▸ **Directions**
With the line containing "State.reset.impl.nregions.count ≤ (8#32" as the start and the line containing "(stateA 1#32).cfg.rnr = some 4#8 ∧ (4#8).toNat" as the end, transcribe that span of the entries below exactly, including both.
--- Data section ---
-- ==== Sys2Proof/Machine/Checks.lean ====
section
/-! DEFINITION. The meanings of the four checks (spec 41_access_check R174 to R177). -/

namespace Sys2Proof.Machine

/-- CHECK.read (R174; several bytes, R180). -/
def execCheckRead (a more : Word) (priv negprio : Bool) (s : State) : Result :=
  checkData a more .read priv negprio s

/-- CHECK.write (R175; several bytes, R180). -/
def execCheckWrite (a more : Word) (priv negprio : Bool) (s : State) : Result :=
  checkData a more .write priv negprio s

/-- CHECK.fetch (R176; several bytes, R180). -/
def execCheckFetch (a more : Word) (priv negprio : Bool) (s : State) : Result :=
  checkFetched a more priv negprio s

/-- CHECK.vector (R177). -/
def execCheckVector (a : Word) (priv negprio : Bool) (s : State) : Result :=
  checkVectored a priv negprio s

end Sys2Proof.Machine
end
---
--- Data section ---
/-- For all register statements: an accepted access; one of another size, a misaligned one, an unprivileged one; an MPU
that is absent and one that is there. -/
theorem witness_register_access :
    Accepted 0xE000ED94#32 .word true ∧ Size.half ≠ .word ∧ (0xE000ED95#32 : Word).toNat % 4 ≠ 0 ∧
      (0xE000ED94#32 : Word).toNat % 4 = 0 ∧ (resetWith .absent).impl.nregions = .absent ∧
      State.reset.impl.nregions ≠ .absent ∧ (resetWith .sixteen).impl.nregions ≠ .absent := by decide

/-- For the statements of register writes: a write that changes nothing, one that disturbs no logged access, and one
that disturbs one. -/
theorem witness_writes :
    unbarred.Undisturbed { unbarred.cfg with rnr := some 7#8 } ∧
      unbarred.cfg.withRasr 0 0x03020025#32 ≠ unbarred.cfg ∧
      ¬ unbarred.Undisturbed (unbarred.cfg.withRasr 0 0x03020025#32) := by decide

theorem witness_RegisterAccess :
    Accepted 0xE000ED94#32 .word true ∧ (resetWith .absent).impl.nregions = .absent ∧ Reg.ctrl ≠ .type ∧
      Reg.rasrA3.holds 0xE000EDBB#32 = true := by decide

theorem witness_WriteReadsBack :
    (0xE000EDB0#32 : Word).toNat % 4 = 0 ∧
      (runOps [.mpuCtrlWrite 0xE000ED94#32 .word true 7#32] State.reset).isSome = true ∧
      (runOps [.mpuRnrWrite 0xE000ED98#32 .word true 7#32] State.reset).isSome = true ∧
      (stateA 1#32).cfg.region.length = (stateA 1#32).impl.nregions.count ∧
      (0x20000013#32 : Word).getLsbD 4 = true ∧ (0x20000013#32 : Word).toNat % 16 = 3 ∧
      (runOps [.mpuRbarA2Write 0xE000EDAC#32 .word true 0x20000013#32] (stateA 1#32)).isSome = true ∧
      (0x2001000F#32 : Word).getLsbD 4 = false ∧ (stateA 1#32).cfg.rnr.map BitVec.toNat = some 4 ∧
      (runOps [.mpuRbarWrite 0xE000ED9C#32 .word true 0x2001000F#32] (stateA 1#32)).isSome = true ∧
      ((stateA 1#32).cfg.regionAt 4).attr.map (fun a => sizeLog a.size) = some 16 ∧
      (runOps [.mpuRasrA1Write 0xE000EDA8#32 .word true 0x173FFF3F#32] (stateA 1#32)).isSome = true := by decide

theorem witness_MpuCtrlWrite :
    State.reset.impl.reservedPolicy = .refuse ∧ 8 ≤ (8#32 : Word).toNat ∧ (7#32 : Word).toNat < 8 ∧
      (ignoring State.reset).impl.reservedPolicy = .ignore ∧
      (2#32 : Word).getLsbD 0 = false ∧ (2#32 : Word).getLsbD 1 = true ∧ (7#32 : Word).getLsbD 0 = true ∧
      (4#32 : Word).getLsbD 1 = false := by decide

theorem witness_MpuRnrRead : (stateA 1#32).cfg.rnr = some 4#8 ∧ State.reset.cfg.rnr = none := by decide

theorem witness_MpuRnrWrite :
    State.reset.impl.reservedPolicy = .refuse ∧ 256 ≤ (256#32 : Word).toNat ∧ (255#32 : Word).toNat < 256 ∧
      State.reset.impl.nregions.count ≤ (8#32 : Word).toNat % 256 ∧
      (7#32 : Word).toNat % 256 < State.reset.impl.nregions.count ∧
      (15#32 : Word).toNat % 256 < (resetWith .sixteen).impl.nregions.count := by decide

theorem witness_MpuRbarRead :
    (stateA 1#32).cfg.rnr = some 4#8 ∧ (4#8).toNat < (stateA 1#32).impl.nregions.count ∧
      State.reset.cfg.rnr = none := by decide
---
▸ **Exercise response**
      State.reset.impl.nregions.count ≤ (8#32 : Word).toNat % 256 ∧
      (7#32 : Word).toNat % 256 < State.reset.impl.nregions.count ∧
      (15#32 : Word).toNat % 256 < (resetWith .sixteen).impl.nregions.count := by decide

theorem witness_MpuRbarRead :
    (stateA 1#32).cfg.rnr = some 4#8 ∧ (4#8).toNat < (stateA 1#32).impl.nregions.count ∧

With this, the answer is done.